### EXERCISE:
Your answer should be the lines below from the one with "if tlMesh e = 0xFFFF then 0 else" to the one with "def recZero : Bytes := List.replicate 32 0", both included, given again exactly and with nothing added.

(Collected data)
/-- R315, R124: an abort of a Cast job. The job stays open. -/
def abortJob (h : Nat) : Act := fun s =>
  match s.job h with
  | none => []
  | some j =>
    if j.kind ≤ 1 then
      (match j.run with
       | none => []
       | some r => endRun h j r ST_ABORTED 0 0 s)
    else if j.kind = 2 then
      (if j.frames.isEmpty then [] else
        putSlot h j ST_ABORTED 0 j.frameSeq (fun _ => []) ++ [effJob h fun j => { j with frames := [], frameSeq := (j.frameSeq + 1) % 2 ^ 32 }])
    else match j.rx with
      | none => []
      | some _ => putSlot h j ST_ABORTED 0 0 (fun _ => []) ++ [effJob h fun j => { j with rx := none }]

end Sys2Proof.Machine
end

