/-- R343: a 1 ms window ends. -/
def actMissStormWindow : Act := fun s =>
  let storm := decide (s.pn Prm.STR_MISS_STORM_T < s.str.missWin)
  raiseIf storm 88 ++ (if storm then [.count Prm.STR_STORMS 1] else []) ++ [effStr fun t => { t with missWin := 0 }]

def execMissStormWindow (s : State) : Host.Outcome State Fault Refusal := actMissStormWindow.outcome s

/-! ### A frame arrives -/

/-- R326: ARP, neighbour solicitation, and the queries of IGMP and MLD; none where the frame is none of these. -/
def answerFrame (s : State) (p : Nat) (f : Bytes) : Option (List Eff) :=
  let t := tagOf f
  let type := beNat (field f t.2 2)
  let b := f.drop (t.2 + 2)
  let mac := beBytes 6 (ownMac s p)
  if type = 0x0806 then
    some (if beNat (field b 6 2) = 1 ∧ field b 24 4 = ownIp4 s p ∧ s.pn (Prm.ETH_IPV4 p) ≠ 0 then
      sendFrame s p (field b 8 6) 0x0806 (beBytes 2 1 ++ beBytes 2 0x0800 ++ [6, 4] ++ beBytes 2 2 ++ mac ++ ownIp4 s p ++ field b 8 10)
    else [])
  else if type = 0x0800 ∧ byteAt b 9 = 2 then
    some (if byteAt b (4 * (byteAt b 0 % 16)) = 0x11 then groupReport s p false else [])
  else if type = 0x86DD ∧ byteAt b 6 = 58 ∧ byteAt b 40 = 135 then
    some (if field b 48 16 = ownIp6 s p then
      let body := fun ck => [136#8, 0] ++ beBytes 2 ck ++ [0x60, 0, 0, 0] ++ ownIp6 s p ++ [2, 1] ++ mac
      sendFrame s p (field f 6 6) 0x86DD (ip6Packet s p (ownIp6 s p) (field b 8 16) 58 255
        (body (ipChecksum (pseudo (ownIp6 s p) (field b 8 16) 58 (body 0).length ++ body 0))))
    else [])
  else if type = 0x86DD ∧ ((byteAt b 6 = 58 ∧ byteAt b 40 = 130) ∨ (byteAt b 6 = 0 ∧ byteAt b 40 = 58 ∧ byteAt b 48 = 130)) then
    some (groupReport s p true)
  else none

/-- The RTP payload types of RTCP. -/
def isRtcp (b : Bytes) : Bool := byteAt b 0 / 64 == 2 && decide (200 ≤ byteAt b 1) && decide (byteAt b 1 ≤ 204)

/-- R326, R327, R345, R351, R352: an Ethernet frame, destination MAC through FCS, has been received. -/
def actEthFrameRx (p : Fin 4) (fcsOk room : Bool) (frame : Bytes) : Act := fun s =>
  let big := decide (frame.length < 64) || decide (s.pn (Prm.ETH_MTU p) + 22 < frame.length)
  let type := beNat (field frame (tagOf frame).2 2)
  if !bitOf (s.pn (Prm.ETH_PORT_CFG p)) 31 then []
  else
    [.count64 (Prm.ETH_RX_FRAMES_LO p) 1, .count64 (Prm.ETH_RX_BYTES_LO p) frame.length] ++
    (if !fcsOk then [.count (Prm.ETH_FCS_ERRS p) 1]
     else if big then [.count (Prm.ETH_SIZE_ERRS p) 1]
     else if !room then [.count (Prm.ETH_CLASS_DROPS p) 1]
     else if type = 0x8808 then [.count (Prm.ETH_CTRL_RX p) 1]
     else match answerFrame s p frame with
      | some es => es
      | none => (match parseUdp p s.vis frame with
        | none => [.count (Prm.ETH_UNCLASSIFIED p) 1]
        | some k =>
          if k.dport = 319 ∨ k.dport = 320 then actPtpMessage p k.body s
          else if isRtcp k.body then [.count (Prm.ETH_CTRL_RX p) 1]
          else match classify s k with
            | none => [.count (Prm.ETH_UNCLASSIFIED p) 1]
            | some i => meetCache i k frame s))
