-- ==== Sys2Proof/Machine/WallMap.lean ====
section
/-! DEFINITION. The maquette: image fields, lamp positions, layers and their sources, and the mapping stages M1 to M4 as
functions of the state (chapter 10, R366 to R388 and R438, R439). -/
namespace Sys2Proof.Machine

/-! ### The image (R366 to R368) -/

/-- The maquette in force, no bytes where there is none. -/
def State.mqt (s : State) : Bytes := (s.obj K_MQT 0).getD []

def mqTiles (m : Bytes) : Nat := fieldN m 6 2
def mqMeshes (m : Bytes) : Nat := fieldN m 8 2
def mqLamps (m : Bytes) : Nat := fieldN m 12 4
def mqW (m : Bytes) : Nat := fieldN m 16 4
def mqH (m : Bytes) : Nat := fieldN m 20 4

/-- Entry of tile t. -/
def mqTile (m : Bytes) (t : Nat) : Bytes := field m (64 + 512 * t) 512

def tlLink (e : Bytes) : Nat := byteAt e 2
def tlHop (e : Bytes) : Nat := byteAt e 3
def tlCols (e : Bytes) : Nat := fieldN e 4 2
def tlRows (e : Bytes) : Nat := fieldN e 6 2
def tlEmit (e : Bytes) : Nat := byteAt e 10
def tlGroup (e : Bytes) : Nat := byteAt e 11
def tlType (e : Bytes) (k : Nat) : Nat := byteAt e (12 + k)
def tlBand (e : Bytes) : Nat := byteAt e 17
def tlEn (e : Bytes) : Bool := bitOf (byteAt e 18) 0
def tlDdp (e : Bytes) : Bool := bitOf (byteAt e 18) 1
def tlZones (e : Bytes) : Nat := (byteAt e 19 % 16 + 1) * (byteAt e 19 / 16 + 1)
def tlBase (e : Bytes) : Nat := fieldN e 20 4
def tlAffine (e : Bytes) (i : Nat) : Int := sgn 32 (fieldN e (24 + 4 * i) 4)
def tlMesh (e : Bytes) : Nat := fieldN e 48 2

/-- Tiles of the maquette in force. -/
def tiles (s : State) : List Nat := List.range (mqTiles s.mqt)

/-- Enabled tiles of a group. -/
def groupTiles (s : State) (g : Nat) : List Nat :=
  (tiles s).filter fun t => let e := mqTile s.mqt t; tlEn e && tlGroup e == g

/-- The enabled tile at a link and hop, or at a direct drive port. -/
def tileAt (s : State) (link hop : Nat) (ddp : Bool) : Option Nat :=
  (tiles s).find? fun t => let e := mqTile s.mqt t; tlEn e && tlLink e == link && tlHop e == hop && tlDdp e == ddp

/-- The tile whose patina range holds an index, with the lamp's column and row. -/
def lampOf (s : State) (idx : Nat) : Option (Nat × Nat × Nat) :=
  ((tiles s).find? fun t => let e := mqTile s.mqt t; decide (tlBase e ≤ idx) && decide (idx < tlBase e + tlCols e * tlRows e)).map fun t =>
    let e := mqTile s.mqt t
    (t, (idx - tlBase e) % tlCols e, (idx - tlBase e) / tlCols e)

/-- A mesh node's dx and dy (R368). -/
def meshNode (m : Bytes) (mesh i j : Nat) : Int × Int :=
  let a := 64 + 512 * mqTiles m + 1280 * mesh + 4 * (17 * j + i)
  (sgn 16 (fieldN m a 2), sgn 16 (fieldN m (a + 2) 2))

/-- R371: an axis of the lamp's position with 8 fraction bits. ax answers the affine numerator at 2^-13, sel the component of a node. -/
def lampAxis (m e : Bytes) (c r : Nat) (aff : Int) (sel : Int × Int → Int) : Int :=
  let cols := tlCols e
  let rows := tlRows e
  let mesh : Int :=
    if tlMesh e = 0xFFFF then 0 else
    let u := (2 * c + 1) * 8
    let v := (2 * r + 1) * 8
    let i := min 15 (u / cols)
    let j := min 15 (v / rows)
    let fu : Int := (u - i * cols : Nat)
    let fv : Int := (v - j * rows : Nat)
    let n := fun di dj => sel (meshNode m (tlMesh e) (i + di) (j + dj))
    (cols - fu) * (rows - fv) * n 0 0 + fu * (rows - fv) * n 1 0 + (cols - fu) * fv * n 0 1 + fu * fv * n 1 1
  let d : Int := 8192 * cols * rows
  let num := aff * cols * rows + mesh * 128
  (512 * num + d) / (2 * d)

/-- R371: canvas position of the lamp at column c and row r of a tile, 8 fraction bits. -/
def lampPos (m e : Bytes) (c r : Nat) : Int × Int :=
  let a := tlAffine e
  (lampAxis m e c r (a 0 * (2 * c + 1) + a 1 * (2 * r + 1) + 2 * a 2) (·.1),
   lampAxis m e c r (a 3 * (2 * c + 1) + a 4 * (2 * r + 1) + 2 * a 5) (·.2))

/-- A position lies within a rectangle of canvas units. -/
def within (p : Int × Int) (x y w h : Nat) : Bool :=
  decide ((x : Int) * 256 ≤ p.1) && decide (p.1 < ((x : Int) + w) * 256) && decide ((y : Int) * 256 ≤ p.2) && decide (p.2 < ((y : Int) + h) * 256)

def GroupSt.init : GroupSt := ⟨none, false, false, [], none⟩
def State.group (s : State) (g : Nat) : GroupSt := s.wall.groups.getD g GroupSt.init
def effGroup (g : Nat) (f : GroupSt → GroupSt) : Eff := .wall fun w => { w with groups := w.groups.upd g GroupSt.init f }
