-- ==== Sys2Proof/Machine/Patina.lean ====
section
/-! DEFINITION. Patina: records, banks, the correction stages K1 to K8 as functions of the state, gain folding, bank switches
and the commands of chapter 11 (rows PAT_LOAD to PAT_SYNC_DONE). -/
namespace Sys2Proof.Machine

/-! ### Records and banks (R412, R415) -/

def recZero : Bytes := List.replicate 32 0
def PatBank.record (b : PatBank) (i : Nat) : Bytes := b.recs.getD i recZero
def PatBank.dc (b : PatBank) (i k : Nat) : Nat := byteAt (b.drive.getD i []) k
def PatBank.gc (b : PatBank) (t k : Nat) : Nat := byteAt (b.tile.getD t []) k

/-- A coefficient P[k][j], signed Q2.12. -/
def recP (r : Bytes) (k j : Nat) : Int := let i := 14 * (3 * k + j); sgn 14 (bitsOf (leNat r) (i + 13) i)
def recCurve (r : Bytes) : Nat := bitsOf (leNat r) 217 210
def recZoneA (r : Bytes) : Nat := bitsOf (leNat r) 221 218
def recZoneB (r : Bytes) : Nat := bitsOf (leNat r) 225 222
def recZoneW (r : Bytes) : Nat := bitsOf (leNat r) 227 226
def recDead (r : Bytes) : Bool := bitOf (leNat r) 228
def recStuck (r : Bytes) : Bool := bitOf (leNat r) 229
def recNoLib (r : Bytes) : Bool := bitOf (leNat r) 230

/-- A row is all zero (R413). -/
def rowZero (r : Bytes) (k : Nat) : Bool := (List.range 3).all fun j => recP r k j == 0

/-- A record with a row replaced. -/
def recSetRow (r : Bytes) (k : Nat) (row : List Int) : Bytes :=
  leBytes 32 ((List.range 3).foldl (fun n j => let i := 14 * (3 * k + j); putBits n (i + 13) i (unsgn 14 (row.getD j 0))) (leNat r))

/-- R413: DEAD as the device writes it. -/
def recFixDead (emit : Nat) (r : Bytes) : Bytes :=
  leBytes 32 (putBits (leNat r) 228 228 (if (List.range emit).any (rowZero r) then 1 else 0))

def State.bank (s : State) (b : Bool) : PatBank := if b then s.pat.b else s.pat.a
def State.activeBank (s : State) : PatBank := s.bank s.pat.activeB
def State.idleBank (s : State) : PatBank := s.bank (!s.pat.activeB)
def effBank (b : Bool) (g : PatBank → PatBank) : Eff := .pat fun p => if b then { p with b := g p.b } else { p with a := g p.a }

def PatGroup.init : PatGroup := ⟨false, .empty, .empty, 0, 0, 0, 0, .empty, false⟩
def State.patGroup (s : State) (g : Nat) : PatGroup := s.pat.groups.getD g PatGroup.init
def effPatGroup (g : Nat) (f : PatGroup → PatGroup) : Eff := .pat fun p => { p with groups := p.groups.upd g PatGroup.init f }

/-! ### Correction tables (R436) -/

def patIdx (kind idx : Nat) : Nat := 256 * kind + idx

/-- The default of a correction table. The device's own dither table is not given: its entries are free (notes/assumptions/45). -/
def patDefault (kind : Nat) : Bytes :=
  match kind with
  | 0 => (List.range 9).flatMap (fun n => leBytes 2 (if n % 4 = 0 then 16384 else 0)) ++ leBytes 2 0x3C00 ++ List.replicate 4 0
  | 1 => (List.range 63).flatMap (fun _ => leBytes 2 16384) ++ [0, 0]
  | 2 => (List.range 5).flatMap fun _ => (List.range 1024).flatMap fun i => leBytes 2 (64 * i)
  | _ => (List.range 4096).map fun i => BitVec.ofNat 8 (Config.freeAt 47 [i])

### OUTPUT FOR THIS EXERCISE:
    if tlMesh e = 0xFFFF then 0 else
    let u := (2 * c + 1) * 8
    let v := (2 * r + 1) * 8
    let i := min 15 (u / cols)
    let j := min 15 (v / rows)
    let fu : Int := (u - i * cols : Nat)
    let fv : Int := (v - j * rows : Nat)
    let n := fun di dj => sel (meshNode m (tlMesh e) (i + di) (j + dj))
    (cols - fu) * (rows - fv) * n 0 0 + fu * (rows - fv) * n 1 0 + (cols - fu) * fv * n 0 1 + fu * fv * n 1 1
  let d : Int := 8192 * cols * rows
  let num := aff * cols * rows + mesh * 128
  (512 * num + d) / (2 * d)

/-- R371: canvas position of the lamp at column c and row r of a tile, 8 fraction bits. -/
def lampPos (m e : Bytes) (c r : Nat) : Int × Int :=
  let a := tlAffine e
  (lampAxis m e c r (a 0 * (2 * c + 1) + a 1 * (2 * r + 1) + 2 * a 2) (·.1),
   lampAxis m e c r (a 3 * (2 * c + 1) + a 4 * (2 * r + 1) + 2 * a 5) (·.2))

/-- A position lies within a rectangle of canvas units. -/
def within (p : Int × Int) (x y w h : Nat) : Bool :=
  decide ((x : Int) * 256 ≤ p.1) && decide (p.1 < ((x : Int) + w) * 256) && decide ((y : Int) * 256 ≤ p.2) && decide (p.2 < ((y : Int) + h) * 256)

def GroupSt.init : GroupSt := ⟨none, false, false, [], none⟩
def State.group (s : State) (g : Nat) : GroupSt := s.wall.groups.getD g GroupSt.init
def effGroup (g : Nat) (f : GroupSt → GroupSt) : Eff := .wall fun w => { w with groups := w.groups.upd g GroupSt.init f }
-- ==== Sys2Proof/Machine/Patina.lean ====
section
/-! DEFINITION. Patina: records, banks, the correction stages K1 to K8 as functions of the state, gain folding, bank switches
and the commands of chapter 11 (rows PAT_LOAD to PAT_SYNC_DONE). -/
namespace Sys2Proof.Machine

/-! ### Records and banks (R412, R415) -/

def recZero : Bytes := List.replicate 32 0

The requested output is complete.